• Directions for this task: Begin at the line containing "let bytes := match" in the entries below and end at the line containing "some (i, f) =>"; transcribe that range exactly and nothing outside it.

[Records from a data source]
* * *

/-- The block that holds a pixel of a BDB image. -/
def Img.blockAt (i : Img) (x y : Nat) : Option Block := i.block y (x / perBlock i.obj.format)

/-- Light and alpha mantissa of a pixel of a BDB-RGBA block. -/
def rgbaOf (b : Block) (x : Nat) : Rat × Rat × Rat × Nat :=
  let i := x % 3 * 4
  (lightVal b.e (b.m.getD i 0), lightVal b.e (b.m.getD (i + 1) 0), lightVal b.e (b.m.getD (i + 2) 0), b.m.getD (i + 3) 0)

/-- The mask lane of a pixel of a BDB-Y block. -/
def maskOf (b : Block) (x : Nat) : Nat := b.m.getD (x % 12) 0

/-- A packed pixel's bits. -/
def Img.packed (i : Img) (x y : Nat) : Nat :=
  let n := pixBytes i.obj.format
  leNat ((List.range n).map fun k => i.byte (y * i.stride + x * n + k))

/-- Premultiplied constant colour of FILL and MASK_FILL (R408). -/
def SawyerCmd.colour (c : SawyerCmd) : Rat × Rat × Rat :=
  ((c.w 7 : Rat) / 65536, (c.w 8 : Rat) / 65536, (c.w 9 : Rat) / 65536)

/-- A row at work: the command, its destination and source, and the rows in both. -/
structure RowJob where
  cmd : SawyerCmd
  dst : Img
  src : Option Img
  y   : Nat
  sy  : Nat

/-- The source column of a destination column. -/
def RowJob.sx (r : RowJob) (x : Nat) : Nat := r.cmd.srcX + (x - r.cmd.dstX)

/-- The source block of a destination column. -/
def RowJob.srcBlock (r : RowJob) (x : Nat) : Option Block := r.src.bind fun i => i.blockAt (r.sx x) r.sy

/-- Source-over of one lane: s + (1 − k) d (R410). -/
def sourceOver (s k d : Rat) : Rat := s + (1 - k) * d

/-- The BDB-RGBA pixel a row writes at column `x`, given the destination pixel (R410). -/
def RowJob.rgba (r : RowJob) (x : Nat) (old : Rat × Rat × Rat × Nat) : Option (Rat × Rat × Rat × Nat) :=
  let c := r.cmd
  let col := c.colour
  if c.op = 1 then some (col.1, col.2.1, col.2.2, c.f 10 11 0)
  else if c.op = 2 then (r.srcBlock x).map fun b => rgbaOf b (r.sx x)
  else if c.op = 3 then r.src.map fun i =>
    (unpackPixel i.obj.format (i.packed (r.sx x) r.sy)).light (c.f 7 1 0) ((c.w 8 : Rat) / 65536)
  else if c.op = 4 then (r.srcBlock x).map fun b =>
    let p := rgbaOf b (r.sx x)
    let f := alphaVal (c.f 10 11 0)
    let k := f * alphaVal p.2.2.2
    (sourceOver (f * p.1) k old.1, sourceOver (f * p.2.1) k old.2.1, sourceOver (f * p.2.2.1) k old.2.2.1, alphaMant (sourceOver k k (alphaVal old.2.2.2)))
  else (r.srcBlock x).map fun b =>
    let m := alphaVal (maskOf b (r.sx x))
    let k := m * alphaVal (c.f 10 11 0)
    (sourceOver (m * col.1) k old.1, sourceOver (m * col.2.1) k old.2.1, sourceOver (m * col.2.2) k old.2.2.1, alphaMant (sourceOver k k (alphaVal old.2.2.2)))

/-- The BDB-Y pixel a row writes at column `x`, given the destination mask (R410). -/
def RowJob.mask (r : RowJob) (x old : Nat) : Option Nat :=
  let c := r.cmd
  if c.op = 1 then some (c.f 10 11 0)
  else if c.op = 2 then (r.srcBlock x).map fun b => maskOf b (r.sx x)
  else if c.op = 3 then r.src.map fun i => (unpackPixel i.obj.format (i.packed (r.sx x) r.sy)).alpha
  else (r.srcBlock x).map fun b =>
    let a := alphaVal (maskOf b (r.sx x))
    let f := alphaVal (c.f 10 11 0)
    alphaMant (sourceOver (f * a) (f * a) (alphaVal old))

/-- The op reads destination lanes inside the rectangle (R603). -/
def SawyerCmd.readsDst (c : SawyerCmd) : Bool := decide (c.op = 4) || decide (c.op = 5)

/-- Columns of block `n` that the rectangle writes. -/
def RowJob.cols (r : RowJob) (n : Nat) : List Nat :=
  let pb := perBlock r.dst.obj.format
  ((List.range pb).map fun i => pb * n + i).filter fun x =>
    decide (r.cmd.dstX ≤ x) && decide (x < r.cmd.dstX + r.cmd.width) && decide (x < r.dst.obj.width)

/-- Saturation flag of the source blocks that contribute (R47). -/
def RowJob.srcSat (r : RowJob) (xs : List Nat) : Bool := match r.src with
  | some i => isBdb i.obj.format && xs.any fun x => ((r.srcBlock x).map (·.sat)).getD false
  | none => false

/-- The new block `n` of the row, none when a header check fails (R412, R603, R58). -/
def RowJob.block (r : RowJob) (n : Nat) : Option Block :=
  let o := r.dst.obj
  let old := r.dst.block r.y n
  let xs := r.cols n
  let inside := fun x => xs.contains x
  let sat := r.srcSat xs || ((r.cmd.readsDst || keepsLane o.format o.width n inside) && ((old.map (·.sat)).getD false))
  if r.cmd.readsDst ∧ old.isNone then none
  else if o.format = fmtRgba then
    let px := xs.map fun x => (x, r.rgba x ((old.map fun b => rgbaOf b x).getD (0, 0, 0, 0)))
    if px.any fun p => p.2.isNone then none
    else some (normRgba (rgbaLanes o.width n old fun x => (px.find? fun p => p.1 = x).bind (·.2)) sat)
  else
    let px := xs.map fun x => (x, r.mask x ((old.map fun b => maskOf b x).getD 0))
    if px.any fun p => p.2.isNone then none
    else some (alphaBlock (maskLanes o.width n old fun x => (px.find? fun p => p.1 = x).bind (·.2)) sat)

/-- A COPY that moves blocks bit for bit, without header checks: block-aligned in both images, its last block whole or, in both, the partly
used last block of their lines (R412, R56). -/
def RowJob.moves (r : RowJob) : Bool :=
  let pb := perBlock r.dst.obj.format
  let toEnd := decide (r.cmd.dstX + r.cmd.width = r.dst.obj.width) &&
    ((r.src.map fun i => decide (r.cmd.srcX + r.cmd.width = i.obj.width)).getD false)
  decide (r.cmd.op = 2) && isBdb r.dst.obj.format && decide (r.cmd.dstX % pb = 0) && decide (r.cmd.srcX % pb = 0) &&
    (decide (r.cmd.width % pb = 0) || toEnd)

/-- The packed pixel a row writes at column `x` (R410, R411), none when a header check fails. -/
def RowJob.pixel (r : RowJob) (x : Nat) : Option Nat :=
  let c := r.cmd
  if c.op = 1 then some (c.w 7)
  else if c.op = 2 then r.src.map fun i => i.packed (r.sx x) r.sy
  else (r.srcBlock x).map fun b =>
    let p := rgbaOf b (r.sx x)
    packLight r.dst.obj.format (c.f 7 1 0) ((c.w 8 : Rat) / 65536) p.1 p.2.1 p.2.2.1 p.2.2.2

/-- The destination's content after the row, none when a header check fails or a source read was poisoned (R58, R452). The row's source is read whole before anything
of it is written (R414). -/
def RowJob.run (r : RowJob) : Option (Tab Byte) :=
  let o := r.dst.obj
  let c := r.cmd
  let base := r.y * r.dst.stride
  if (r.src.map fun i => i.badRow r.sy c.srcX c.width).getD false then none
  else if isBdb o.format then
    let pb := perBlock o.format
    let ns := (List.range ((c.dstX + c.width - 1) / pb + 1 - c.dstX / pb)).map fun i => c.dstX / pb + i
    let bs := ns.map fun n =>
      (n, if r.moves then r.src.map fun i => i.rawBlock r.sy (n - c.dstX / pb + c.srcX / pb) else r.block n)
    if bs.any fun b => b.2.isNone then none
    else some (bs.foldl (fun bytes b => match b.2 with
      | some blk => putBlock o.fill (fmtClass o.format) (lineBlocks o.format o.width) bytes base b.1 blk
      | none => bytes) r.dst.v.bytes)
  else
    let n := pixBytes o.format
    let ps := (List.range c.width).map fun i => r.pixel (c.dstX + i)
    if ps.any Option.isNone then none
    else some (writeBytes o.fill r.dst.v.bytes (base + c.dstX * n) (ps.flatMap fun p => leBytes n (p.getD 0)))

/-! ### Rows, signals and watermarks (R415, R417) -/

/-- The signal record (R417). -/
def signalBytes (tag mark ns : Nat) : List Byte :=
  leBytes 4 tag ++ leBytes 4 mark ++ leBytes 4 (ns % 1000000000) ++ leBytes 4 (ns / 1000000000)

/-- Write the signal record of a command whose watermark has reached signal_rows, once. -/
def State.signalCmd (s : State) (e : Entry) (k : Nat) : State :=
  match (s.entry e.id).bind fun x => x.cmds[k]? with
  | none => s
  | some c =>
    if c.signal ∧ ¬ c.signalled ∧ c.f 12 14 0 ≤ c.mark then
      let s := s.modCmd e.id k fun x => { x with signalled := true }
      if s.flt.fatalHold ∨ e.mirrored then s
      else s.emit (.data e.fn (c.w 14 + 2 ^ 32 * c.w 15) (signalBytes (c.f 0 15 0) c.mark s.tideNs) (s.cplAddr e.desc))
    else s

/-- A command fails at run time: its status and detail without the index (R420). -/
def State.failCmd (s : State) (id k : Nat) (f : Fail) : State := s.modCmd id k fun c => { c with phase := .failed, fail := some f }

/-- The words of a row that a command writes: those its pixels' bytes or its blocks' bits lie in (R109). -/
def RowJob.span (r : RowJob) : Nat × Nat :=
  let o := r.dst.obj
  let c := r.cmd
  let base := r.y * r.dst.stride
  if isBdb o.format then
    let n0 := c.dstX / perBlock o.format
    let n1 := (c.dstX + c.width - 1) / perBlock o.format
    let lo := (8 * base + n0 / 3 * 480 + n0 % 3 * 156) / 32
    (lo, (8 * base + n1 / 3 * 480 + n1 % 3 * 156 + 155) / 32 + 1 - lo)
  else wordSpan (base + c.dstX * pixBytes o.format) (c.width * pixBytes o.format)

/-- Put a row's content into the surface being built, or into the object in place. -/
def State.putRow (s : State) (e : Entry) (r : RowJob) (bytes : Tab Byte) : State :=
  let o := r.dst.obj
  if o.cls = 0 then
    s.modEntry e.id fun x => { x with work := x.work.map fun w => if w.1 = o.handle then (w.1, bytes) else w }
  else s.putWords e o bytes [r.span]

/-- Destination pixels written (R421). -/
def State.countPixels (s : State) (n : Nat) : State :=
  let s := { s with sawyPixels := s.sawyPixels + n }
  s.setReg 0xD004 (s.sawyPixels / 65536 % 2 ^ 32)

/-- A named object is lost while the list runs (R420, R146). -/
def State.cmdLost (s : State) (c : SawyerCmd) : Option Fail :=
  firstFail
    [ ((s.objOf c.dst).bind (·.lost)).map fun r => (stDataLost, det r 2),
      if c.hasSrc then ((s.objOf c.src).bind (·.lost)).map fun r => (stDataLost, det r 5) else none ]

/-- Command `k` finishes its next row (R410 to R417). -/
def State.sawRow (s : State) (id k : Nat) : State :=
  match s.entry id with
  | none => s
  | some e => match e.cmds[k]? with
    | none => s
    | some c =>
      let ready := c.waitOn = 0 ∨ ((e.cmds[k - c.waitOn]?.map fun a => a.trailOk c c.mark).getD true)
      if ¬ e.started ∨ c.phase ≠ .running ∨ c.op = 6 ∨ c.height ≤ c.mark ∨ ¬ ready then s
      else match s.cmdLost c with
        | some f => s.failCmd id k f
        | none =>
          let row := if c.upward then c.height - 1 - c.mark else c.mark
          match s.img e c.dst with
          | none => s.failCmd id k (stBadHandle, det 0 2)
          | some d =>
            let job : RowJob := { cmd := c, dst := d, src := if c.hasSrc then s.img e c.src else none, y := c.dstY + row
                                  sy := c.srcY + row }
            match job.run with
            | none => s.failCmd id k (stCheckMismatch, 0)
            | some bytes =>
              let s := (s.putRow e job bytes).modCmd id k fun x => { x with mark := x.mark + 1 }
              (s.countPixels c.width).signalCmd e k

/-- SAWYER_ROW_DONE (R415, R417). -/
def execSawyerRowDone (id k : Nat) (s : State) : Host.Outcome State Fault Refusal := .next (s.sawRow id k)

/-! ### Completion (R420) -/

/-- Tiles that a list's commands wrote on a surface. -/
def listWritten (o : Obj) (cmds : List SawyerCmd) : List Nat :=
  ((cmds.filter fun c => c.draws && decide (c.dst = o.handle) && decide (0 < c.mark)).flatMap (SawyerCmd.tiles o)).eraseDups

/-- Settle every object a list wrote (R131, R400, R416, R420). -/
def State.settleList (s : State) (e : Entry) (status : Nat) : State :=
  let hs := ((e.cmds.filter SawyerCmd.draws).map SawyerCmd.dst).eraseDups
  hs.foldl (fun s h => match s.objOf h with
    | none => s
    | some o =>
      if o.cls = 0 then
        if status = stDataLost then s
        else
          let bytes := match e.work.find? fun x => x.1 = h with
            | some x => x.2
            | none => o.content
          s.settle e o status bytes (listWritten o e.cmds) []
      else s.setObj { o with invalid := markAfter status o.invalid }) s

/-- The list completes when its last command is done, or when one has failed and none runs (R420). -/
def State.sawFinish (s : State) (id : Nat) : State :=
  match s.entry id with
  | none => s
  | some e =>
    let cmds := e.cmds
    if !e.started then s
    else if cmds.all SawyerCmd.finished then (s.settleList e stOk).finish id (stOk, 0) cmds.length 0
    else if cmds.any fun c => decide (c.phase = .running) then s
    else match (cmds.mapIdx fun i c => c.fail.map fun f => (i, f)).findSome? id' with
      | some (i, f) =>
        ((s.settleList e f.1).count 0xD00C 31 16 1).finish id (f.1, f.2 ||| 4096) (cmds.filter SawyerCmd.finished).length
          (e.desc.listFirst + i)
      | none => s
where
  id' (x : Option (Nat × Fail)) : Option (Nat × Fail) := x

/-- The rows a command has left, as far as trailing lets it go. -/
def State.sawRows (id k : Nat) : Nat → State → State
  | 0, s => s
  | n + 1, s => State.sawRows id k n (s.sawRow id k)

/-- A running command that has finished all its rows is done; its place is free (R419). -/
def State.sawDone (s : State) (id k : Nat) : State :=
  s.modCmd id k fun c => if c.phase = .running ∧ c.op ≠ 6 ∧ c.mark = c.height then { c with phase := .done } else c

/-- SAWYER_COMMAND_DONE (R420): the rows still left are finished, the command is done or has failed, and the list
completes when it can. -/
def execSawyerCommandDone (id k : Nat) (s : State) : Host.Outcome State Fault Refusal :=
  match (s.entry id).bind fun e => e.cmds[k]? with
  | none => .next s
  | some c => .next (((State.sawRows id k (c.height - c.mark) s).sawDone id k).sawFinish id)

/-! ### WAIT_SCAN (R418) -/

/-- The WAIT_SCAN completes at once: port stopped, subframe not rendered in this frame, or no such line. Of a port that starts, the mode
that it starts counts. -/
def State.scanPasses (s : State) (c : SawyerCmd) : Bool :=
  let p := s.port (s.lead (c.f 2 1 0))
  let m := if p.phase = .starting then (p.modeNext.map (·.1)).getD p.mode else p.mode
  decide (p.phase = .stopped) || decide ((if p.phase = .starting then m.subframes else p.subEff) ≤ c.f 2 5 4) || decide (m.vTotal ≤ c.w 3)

* * *

• Reply to the task:
          let bytes := match e.work.find? fun x => x.1 = h with
            | some x => x.2
            | none => o.content
          s.settle e o status bytes (listWritten o e.cmds) []
      else s.setObj { o with invalid := markAfter status o.invalid }) s

/-- The list completes when its last command is done, or when one has failed and none runs (R420). -/
def State.sawFinish (s : State) (id : Nat) : State :=
  match s.entry id with
  | none => s
  | some e =>
    let cmds := e.cmds
    if !e.started then s
    else if cmds.all SawyerCmd.finished then (s.settleList e stOk).finish id (stOk, 0) cmds.length 0
    else if cmds.any fun c => decide (c.phase = .running) then s
    else match (cmds.mapIdx fun i c => c.fail.map fun f => (i, f)).findSome? id' with
      | some (i, f) =>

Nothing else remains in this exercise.